(Stored data entries)
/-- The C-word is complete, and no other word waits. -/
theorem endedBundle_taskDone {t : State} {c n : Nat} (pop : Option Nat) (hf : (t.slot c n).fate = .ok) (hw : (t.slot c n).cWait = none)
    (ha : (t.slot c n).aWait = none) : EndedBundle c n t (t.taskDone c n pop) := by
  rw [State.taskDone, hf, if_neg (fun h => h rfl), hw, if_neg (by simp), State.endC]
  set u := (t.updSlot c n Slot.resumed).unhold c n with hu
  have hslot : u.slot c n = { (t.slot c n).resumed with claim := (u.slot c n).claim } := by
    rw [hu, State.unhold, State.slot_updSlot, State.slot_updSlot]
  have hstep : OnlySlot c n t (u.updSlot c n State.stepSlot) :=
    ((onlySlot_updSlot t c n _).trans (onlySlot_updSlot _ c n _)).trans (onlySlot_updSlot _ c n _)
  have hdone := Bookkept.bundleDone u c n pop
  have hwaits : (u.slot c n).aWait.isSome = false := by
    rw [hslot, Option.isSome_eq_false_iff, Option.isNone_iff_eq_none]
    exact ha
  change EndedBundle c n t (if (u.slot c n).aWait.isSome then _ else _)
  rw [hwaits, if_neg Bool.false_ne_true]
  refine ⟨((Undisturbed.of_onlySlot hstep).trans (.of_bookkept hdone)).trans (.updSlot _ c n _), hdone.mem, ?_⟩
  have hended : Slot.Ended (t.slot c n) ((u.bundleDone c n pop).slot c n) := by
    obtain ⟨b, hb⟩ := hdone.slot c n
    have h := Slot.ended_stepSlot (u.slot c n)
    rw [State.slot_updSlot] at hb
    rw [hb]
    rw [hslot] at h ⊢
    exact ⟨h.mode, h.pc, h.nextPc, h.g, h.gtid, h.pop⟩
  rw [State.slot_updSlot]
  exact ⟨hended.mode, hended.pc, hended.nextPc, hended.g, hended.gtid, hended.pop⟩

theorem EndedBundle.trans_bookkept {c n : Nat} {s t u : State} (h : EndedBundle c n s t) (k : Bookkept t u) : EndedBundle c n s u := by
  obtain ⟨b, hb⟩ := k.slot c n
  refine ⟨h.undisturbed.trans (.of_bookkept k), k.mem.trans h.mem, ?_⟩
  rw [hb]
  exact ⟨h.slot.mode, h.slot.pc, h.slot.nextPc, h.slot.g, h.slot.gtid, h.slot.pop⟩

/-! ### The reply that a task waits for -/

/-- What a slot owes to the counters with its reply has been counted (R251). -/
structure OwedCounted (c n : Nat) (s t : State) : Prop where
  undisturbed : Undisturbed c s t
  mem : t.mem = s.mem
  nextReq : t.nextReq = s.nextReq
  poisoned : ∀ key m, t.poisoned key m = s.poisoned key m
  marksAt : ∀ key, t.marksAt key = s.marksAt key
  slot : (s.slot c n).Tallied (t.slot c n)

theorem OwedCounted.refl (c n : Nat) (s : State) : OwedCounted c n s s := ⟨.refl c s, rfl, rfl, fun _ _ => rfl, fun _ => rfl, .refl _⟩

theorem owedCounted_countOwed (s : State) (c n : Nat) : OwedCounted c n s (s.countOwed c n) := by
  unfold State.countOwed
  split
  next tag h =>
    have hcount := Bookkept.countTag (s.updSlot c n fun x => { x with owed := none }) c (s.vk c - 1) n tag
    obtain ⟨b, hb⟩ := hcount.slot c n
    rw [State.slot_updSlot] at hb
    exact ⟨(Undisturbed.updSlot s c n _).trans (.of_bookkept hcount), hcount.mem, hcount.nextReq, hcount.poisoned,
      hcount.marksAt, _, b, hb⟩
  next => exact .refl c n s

--

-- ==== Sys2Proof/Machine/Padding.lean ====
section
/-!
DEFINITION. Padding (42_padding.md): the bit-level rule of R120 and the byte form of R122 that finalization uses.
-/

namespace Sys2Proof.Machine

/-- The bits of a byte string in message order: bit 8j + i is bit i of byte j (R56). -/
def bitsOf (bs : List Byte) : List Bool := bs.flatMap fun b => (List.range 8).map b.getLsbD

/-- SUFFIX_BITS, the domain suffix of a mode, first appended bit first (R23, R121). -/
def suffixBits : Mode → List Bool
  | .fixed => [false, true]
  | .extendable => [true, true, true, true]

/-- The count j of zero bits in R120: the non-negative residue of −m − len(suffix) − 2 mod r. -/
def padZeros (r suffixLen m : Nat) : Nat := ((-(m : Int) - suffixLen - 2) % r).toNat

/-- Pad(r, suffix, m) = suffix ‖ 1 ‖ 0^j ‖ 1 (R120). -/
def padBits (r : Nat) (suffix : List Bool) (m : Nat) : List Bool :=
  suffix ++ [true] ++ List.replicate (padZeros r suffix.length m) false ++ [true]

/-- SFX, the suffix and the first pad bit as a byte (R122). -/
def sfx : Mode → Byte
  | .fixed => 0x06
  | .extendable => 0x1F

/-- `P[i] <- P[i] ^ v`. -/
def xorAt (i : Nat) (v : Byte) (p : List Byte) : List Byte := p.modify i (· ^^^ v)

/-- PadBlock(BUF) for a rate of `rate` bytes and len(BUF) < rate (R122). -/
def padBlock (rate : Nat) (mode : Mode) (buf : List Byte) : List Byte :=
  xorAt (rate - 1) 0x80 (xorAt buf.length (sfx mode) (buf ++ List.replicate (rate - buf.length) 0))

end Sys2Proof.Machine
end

**TASK PROMPT**. The lines to extract from the data above begin with the line containing "word waits. -/" and end with the line containing "change EndedBundle c". Extract them exactly, including both.

**RESPONSE**.
/-- The C-word is complete, and no other word waits. -/
theorem endedBundle_taskDone {t : State} {c n : Nat} (pop : Option Nat) (hf : (t.slot c n).fate = .ok) (hw : (t.slot c n).cWait = none)
    (ha : (t.slot c n).aWait = none) : EndedBundle c n t (t.taskDone c n pop) := by
  rw [State.taskDone, hf, if_neg (fun h => h rfl), hw, if_neg (by simp), State.endC]
  set u := (t.updSlot c n Slot.resumed).unhold c n with hu
  have hslot : u.slot c n = { (t.slot c n).resumed with claim := (u.slot c n).claim } := by
    rw [hu, State.unhold, State.slot_updSlot, State.slot_updSlot]
  have hstep : OnlySlot c n t (u.updSlot c n State.stepSlot) :=
    ((onlySlot_updSlot t c n _).trans (onlySlot_updSlot _ c n _)).trans (onlySlot_updSlot _ c n _)
  have hdone := Bookkept.bundleDone u c n pop
  have hwaits : (u.slot c n).aWait.isSome = false := by
    rw [hslot, Option.isSome_eq_false_iff, Option.isNone_iff_eq_none]
    exact ha
  change EndedBundle c n t (if (u.slot c n).aWait.isSome then _ else _)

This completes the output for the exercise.